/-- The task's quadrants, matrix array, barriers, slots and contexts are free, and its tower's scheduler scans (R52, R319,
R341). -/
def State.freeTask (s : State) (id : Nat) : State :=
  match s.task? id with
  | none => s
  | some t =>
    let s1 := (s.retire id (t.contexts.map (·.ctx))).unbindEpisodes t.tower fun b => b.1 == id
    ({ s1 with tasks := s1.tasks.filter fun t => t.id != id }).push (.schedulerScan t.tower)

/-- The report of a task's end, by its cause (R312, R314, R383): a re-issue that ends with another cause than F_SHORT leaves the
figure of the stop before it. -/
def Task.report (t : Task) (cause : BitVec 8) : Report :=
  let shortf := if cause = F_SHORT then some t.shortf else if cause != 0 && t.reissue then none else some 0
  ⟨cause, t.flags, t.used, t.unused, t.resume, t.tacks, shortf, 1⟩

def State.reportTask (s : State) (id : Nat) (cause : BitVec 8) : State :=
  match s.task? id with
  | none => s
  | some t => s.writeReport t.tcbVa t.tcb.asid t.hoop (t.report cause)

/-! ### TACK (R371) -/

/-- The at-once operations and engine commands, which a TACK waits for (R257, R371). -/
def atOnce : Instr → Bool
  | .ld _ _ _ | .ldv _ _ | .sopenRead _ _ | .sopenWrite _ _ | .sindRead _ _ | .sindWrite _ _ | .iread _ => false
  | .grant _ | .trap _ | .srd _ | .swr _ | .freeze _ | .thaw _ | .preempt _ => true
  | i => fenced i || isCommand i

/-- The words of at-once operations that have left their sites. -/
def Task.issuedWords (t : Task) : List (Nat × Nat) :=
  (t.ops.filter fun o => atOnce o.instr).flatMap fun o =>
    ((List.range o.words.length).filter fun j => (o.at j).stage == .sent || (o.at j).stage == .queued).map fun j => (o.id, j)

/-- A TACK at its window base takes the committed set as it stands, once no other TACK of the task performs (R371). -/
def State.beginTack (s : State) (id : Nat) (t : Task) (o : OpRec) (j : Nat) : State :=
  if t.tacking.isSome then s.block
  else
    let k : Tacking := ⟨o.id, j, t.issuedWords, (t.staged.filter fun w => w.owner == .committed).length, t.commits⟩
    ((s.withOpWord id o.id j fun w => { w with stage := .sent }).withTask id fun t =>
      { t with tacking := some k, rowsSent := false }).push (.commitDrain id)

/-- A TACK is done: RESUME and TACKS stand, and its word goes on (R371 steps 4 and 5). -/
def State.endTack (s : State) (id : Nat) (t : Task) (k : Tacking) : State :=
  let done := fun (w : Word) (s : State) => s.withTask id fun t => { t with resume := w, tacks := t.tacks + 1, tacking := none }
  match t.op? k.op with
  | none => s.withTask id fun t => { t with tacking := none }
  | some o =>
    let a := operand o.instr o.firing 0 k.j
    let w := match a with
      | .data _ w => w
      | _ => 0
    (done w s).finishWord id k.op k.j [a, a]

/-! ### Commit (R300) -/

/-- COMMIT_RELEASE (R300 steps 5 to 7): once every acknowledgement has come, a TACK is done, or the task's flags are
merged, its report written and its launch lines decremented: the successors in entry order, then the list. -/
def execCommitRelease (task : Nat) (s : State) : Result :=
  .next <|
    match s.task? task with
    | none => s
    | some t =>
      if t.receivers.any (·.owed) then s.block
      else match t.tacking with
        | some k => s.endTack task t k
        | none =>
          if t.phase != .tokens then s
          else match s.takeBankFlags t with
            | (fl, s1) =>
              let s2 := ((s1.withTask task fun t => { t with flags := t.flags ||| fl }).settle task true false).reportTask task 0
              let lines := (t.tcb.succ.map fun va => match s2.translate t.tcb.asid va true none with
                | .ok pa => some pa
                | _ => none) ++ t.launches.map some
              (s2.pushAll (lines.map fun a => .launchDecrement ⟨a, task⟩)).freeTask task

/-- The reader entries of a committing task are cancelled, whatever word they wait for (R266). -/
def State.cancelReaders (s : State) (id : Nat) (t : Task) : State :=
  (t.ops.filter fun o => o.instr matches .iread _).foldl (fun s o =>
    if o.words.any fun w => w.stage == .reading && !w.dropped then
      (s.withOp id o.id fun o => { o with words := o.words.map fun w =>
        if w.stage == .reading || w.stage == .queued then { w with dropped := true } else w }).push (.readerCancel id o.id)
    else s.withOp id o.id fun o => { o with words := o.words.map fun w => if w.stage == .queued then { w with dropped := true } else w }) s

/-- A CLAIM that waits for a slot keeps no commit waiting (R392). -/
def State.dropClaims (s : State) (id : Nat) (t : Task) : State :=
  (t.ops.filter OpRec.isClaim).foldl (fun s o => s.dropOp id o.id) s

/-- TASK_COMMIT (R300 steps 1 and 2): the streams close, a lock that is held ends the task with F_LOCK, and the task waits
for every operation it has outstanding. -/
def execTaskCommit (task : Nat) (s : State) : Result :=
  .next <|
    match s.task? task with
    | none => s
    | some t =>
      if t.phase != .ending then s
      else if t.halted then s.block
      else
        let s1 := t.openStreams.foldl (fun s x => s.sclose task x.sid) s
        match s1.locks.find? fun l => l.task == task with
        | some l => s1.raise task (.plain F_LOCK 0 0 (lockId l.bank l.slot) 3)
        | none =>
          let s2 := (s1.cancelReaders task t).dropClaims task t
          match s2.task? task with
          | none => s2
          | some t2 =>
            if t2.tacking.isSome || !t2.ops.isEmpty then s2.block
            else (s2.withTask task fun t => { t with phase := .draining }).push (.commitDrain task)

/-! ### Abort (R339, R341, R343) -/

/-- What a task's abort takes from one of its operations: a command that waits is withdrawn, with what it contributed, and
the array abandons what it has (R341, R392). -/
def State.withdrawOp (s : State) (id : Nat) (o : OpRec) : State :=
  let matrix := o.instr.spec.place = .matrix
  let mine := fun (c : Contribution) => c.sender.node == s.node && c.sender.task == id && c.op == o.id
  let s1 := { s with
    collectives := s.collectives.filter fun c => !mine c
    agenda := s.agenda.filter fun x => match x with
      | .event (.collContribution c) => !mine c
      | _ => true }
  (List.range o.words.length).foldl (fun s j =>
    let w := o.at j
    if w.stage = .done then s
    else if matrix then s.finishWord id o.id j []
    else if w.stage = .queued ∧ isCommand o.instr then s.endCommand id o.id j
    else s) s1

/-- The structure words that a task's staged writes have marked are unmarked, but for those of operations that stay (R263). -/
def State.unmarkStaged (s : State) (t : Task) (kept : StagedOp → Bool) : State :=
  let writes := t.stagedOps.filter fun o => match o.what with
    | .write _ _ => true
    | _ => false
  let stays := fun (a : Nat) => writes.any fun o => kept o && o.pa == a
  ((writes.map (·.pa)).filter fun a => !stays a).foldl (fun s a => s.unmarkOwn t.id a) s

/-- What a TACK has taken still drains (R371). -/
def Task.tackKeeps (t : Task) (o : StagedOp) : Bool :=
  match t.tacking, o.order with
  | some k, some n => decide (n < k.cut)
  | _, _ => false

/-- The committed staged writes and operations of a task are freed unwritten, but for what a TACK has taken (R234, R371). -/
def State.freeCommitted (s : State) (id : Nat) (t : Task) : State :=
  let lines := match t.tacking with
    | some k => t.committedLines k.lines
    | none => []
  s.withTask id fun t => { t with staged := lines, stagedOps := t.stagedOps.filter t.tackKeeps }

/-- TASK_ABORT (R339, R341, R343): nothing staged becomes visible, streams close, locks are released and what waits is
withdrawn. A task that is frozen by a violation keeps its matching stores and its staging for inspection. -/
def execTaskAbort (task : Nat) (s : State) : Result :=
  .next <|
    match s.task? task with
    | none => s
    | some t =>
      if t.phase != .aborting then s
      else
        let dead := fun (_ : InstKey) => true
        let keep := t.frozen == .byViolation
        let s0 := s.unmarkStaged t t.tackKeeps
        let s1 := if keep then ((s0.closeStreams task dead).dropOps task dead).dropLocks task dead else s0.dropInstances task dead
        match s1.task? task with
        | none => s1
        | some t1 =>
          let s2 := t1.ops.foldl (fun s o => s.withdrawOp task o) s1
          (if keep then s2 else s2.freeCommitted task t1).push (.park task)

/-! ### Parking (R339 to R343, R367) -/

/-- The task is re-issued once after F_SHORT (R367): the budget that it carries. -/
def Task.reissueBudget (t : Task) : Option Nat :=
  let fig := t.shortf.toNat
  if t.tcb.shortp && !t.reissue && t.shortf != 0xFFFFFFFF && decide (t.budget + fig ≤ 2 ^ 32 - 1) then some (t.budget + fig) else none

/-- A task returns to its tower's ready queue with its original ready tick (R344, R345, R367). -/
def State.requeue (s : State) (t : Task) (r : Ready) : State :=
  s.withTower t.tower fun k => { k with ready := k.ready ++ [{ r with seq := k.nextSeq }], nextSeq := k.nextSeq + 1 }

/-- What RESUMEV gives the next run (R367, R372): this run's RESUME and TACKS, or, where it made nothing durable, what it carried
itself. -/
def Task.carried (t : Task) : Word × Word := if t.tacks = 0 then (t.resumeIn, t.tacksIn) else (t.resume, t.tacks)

====

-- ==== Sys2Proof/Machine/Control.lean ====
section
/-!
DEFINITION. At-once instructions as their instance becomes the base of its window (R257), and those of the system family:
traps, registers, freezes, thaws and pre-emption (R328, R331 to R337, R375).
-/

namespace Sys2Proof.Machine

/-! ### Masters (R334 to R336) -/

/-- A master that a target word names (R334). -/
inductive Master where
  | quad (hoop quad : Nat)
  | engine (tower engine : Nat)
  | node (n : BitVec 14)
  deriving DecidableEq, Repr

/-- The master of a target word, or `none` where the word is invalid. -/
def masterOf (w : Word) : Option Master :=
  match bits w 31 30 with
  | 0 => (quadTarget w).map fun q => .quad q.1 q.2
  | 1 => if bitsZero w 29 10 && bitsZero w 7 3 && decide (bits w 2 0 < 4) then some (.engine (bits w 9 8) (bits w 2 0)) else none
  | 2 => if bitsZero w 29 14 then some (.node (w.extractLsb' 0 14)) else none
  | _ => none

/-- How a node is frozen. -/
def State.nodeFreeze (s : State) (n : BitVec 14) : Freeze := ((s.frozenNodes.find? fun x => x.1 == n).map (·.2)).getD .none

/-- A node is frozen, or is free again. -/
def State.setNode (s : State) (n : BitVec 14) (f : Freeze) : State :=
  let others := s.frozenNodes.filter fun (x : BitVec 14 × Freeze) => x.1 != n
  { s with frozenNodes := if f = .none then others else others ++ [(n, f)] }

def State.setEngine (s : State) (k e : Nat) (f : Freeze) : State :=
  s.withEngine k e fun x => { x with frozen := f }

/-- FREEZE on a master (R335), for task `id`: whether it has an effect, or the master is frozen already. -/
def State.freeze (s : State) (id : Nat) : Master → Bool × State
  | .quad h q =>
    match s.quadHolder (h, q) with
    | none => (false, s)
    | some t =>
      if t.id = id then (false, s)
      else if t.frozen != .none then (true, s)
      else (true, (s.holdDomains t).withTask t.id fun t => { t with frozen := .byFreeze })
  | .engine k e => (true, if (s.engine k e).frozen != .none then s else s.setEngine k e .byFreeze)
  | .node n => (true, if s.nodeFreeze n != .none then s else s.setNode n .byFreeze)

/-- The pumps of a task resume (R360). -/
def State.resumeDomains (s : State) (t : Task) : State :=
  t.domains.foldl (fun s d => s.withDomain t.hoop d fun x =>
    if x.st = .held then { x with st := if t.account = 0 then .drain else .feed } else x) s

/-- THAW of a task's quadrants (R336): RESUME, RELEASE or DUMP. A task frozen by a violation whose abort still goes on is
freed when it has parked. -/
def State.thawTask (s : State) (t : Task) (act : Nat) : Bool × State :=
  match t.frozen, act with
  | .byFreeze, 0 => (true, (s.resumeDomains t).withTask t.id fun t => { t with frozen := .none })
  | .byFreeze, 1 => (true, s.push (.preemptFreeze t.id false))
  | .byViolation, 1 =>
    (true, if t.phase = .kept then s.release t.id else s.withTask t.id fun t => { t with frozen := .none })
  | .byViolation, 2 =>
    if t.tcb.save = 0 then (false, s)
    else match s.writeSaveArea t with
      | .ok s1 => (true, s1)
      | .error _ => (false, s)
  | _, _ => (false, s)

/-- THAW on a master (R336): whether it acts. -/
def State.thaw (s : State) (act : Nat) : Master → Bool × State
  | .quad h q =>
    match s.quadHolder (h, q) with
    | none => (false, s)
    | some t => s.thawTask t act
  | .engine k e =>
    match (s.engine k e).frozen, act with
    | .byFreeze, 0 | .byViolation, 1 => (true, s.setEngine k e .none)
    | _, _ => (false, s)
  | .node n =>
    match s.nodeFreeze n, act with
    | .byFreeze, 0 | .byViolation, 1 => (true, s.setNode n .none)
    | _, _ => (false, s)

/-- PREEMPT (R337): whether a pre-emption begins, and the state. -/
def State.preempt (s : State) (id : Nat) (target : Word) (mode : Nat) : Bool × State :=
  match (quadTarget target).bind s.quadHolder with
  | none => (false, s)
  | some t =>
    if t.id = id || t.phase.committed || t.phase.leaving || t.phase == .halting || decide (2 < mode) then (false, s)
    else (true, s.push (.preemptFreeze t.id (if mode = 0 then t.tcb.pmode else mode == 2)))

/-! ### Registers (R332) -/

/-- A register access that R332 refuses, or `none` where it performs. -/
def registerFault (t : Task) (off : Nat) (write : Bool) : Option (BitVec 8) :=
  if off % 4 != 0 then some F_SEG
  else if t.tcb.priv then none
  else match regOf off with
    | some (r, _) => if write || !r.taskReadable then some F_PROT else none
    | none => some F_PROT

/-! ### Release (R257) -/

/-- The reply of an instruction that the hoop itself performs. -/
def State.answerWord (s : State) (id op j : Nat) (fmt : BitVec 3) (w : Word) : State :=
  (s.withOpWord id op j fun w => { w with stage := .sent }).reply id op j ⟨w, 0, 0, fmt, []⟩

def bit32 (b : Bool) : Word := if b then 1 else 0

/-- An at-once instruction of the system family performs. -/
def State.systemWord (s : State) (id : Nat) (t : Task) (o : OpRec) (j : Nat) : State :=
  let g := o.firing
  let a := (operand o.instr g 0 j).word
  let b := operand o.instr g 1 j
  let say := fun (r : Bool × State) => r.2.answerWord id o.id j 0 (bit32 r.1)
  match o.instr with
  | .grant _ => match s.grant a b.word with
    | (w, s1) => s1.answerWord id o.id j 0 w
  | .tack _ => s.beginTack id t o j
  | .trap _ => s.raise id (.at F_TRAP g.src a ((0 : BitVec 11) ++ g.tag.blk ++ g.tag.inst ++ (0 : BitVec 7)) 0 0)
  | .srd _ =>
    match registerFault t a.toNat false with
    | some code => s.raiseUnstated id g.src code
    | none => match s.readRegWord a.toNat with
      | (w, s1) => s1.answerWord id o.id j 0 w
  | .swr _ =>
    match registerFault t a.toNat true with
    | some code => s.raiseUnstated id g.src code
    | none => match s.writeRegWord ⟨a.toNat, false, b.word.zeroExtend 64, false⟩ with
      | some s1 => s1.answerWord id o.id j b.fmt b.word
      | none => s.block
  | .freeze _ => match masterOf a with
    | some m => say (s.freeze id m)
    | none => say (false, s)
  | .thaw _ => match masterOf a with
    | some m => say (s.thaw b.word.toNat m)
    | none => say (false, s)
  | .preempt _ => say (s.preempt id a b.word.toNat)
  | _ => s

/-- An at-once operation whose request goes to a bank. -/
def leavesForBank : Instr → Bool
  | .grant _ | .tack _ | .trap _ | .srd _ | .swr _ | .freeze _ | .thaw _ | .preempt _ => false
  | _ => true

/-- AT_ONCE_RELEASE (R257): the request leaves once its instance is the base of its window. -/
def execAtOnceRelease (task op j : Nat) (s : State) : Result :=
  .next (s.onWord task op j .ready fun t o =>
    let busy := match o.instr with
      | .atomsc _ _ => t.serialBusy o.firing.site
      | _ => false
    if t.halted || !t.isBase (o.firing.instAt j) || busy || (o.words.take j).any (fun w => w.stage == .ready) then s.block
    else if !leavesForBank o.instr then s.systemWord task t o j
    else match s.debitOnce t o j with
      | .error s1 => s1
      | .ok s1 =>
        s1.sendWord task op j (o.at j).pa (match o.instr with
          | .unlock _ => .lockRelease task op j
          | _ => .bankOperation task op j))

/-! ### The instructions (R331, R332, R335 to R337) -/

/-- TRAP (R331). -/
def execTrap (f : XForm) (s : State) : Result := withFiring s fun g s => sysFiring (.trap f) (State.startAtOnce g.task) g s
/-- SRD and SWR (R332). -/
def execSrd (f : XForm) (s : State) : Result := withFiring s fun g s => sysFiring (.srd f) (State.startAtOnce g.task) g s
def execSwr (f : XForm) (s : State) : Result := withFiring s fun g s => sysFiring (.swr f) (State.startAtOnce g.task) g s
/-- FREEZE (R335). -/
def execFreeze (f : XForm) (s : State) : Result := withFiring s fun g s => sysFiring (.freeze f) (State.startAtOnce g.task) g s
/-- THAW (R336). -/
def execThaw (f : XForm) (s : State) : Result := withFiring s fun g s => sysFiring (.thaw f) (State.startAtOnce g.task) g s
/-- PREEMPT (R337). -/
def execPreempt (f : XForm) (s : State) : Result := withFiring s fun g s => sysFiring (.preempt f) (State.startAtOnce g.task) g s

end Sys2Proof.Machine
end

====

* [TRY IT]:
In the entries above, the lines between the one holding "let s2 := t1.ops.foldl" and the one holding "def Task.carried (t", inclusive, are to be printed exactly as written, and those alone.

* [ANSWER]:
          let s2 := t1.ops.foldl (fun s o => s.withdrawOp task o) s1
          (if keep then s2 else s2.freeCommitted task t1).push (.park task)

/-! ### Parking (R339 to R343, R367) -/

/-- The task is re-issued once after F_SHORT (R367): the budget that it carries. -/
def Task.reissueBudget (t : Task) : Option Nat :=
  let fig := t.shortf.toNat
  if t.tcb.shortp && !t.reissue && t.shortf != 0xFFFFFFFF && decide (t.budget + fig ≤ 2 ^ 32 - 1) then some (t.budget + fig) else none

/-- A task returns to its tower's ready queue with its original ready tick (R344, R345, R367). -/
def State.requeue (s : State) (t : Task) (r : Ready) : State :=
  s.withTower t.tower fun k => { k with ready := k.ready ++ [{ r with seq := k.nextSeq }], nextSeq := k.nextSeq + 1 }

/-- What RESUMEV gives the next run (R367, R372): this run's RESUME and TACKS, or, where it made nothing durable, what it carried
itself. -/
def Task.carried (t : Task) : Word × Word := if t.tacks = 0 then (t.resumeIn, t.tacksIn) else (t.resume, t.tacks)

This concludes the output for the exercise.